NULL is a documented return value for TkGetDisplay, but
apparently, Tk_FreeGC does not expect to get NULL, and
crashes.

I'm not sure how this is supposed to work. To me, the
notion of the TkDisplay being thread-local sounds
inherently broken: In this case, it means that you
can't free a GC in one thread that you have allocated
in another. So I would conclude this to be a bug in Tk.

Discussion

  • Jeffrey Hobbs

    Jeffrey Hobbs - 2002-12-07
    • assigned_to: nobody --> hobbs
     
  • Jeffrey Hobbs

    Jeffrey Hobbs - 2002-12-07

    Logged In: YES
    user_id=72656

    perhaps related to 614325?

     
  • Martin v. Löwis

    Logged In: YES
    user_id=21627

    This is the same bug. The submitter said he was using the
    API "incorrectly", i.e. from the wrong thread. However, I
    believe being forced to use a display always from the same
    thread defeats the purpose of using Tcl in multiple threads.

     
  • Jeffrey Hobbs

    Jeffrey Hobbs - 2002-12-07

    Logged In: YES
    user_id=72656

    I don't really buy that. Tcl is apartment model threading, and
    there are specific APIs for queueing events from one thread
    into another. This can be especially important when it comes
    to the use of Tk (the UI). There is no guarantee that the
    libraries that Tk is based on (X for example) are thread-safe
    (in fact, X can very well not be), therefore restrictions have to
    be moved higher up.

     
  • Martin v. Löwis

    Logged In: YES
    user_id=21627

    Can you please point to the API for event queueing?

    Suppose I do

    .mybutton configure -text hallo

    in a different thread, this will trigger this bug. It
    appears to me that I cannot invoke *any* Tk commands safely
    in a different thread. How am I supposed to use the
    queueing API here?

    Independent of this question, I think Tcl should not crash,
    but report an error if it is used incorrectly.

     
  • Jeffrey Hobbs

    Jeffrey Hobbs - 2002-12-08

    Logged In: YES
    user_id=72656

    It is not possible to do

    .mybutton configure -text hallo

    in another thread, because that command only exists in the
    one thread. This may be confused by the difference in
    threading models between Python and Tcl. What you could
    do in Tcl is create that same command in as many threads
    as you want, but it would be an alias that just sent the
    command to the thread with that command in it.

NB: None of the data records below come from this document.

/-- R58, R92, R93, R187: SET_FEED and SET_GLOBALS are checked in the order of their rules, and take the values of
their ranges; a polarity or filter write restarts the filter run, a budget write makes the Arbiter look, a write of k
restarts the prescaler, and C is raised to B. That the quarter of the running ms is set to 0 with the prescaler is the
model's choice (log entry 25). -/
def Obligations.FeedAndGlobalsWrites : Prop :=
  ∀ (s : State) (src b : Byte) (entries : List Byte) (es : List FieldEntry),
    let num := fun (id lo hi old : Nat) =>
      match es.lookup id with
      | some v => max lo (min hi v)
      | none => old
    let named := fun id => (es.lookup id).isSome
    (Taken s src (b :: entries) → 4 ≤ b.toNat ∨ parseEntries feedWidth entries = none →
      exec (.setFeed src (b :: entries)) s = .next (answered s s src 0x41#8 .badArg [])) ∧
    (Taken s src [] → exec (.setFeed src []) s = .next (answered s s src 0x41#8 .badArg [])) ∧
    (Taken s src entries → entries = [] ∨ parseEntries globalsWidth entries = none →
      exec (.setGlobals src entries) s = .next (answered s s src 0x43#8 .badArg [])) ∧
    (∀ f : FeedId, b = byte f.val → Taken s src (b :: entries) → parseEntries feedWidth entries = some es →
      let refused := fun st => Host.Outcome.next (φ := Fault) (ρ := Refusal) (answered s s src 0x41#8 st [])
      let k := s.fcfg f
      ((takeFeed k es).isNone = true ↔ (∃ v, es.lookup 3 = some v ∧ 4 ≤ v) ∨
        (∃ v, es.lookup 7 = some v ∧ 2 ≤ v) ∨ (∃ v, es.lookup 8 = some v ∧ 4 ≤ v)) ∧
      (takeFeed k es = none → exec (.setFeed src (b :: entries)) s = refused .badArg) ∧
      (∀ c, takeFeed k es = some c →
        c.budget = num 1 1 63 k.budget ∧ c.massThreshold = num 2 2 16 k.massThreshold ∧
        mergeWindowCode c.mergeWindow = (es.lookup 3).getD (mergeWindowCode k.mergeWindow) ∧
        c.massCool = num 4 1 65535 k.massCool ∧ c.stagger = num 5 0 4095 k.stagger ∧
        c.shedDelay = num 6 0 2000 k.shedDelay ∧
        (if c.stallHigh then 1 else 0) = (es.lookup 7).getD (if k.stallHigh then 1 else 0) ∧
        stallFilterCode c.stallFilter = (es.lookup 8).getD (stallFilterCode k.stallFilter) ∧
        exec (.setFeed src (b :: entries)) s =
          (if slotOf s src = none then refused .notJoined
           else if s.writing.isSome then refused .busy
           else
             let u := markFeed f ((s.setFcfg f c).setFeed f
               { s.feed f with filterRun := if named 7 || named 8 then 0 else (s.feed f).filterRun })
             .next (answered s (if named 1 then arbiterLook u else u) src 0x41#8 .ok
               (echo feedWidth (feedField c) es))))) ∧
    (Taken s src entries → entries ≠ [] → parseEntries globalsWidth entries = some es →
      let refused := fun st => Host.Outcome.next (φ := Fault) (ρ := Refusal) (answered s s src 0x43#8 st [])
      let g := s.cfg.globals
      let base := num 2 1 65535 g.base
      let h : Globals :=
        { k := num 1 0 7 g.k, base := base, ceiling := max (num 3 1 65535 g.ceiling) base,
          probation := num 4 1 65535 g.probation, grantWindow := num 5 1 65535 g.grantWindow,
          patrol := num 6 1 65535 g.patrol }
      exec (.setGlobals src entries) s =
        (if named 1 = true ∧ s.mode = .run then refused .busy
         else if slotOf s src = none then refused .notJoined
         else if s.writing.isSome then refused .busy
         else
           let u := s.setGlobals h
           .next (answered s (if named 1 then u.setClock 0 0 else u) src 0x43#8 .ok
             ([byte h.k] ++ word h.base ++ word h.ceiling ++ word h.probation ++ word h.grantWindow ++
               word h.patrol))))

/-- R154, R156, R187: SET_JOINT is refused for a payload that does not parse, a code out of range or a settle time not
below the docking timeout, and otherwise taken whole, with one recompute of the joint's isolation. -/
def Obligations.SetJointTakesTheWrite : Prop :=
  (∀ (s : State) (src : Byte), Taken s src [] →
    exec (.setJoint src []) s = .next (answered s s src 0x42#8 .badArg [])) ∧
  ∀ (s : State) (src b : Byte) (entries : List Byte) (es : List FieldEntry), Taken s src (b :: entries) →
    let refused := fun st => Host.Outcome.next (φ := Fault) (ρ := Refusal) (answered s s src 0x42#8 st [])
    (8 ≤ b.toNat ∨ parseEntries jointWidth entries = none →
      exec (.setJoint src (b :: entries)) s = refused .badArg) ∧
    ∀ j : JointId, b = byte j.val → parseEntries jointWidth entries = some es →
      let k := s.jcfg j
      let codeOut := (∃ v, es.lookup 1 = some v ∧ 2 ≤ v) ∨ (∃ v, es.lookup 3 = some v ∧ 2 ≤ v) ∨
        (∃ v, es.lookup 4 = some v ∧ 4 ≤ v) ∨ (∃ v, es.lookup 5 = some v ∧ 5 ≤ v) ∨
        (∃ v, es.lookup 6 = some v ∧ 5 ≤ v)
      (codeOut → exec (.setJoint src (b :: entries)) s = refused .badArg) ∧
      (∀ (c : JointConfig), ¬codeOut →
        (if c.enabled then 1 else 0) = (es.lookup 1).getD (if k.enabled then 1 else 0) →
        c.cover = (match es.lookup 2 with
          | some v => BitVec.ofNat 16 v
          | none => k.cover) →
        (if c.coupledHigh then 1 else 0) = (es.lookup 3).getD (if k.coupledHigh then 1 else 0) →
        debounceCode c.debounce = (es.lookup 4).getD (debounceCode k.debounce) →
        settleCode c.settle = (es.lookup 5).getD (settleCode k.settle) →
        dockingCode c.docking = (es.lookup 6).getD (dockingCode k.docking) →
        exec (.setJoint src (b :: entries)) s =
          if c.docking.samples ≤ c.settle.samples then refused .badArg
          else if slotOf s src = none then refused .notJoined
          else if s.writing.isSome then refused .busy
          else
            let u := (s.setJcfg j c).setJoint j
              { s.joint j with
                filterRun := if (es.lookup 3).isSome || (es.lookup 4).isSome then 0
                  else (s.joint j).filterRun }
            .next (answered s (arbitrate s (isolationChange s (markJoint j u))) src 0x42#8 .ok
              (echo jointWidth (jointField c) es)))

/-! ### Modes and the Profile Store (R170 to R177) -/

/-- R176, R177: STORE_PROFILE starts a write of the configuration in force and leaves the image invalid; the end of
the write validates it, or leaves it invalid with PROFILE_LOST set. R179: a STORE_PROFILE with a payload is refused with
BAD_ARG. -/
def Obligations.ProfileWrites : Prop :=
  (∀ (s : State) (src : Byte) (payload : List Byte), Taken s src payload → payload ≠ [] →
    exec (.storeProfile src payload) s = .next (answered s s src 0x44#8 .badArg [])) ∧
  ∀ (s : State) (src : Byte), Taken s src [] →
    let refused := fun st => Host.Outcome.next (φ := Fault) (ρ := Refusal) (answered s s src 0x44#8 st [])
    (exec (.storeProfile src []) s =
      if slotOf s src = none then refused .notJoined
      else if s.mode = .run then refused .mode
      else if s.writing.isSome then refused .busy
      else .next (answered s { s with image := none, writing := some s.cfg } src 0x44#8 .ok [])) ∧
    (∀ p, s.writing = some p →
      exec (.profileWriteEnd true) s =
        .next { s with image := some p, profileLost := false, writing := none } ∧
      exec (.profileWriteEnd false) s =
        .next { s with image := none, profileLost := true, writing := none }) ∧
    (s.writing = none → ∀ agrees, exec (.profileWriteEnd agrees) s = .next s)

    I do agree that this shouldn't crash, but if there is some more
    subtle reason behind things not queueing correctly, it is
    important to know.

     
  • Martin v. Löwis

    Logged In: YES
    user_id=21627

    What do you mean by "the command only exists in a thread"?
    AFAICT, the command exists in the interpreter, not in a
    thread. We pass the command to Tcl_EvalObjv, and the
    interpreter happily finds and executes the command; see the
    stacktrace in the Debian bug report.

    It is in general not possible to defer execution of the
    command, since they command may return a result, which the
    caller expects to receive immediately.

    It is unfortunate that you believe that the libraries Tk is
    based on might not be thread-safe. While this is a
    theoretical issue, it does not matter in practice: On most
    systems where both X and threads are available, X is
    thread-safe. If X isn't thread-safe on a system, Tk should
    not be compiled with thread support, since the thread
    support is then useless, anyway.

    It is fine if you restrict even processing (DoOneEvent and
    friends) to the thread that has opened the display, since
    real systems (e.g. Windows) have such a constraint. It might
    also be necessary to defer TkButtonWorldChanged to the main
    thread (although I can't see a need for that). However,
    applications should be able to manipulate widgets from
    multiple threads.

    For Python and Tk, it has worked just fine that way for
    years when Tcl did not support threads. Now if threads are
    enabled, it is unfortunate that you can't use threads anymore.

     
  • Martin v. Löwis

    Logged In: YES
    user_id=21627

    See bugs.debian.org/170711 for another instance of the
    same problem; here, DeleteStressedCmap is the culprit, by
    not testing whether the result of TkGetDisplay is NULL.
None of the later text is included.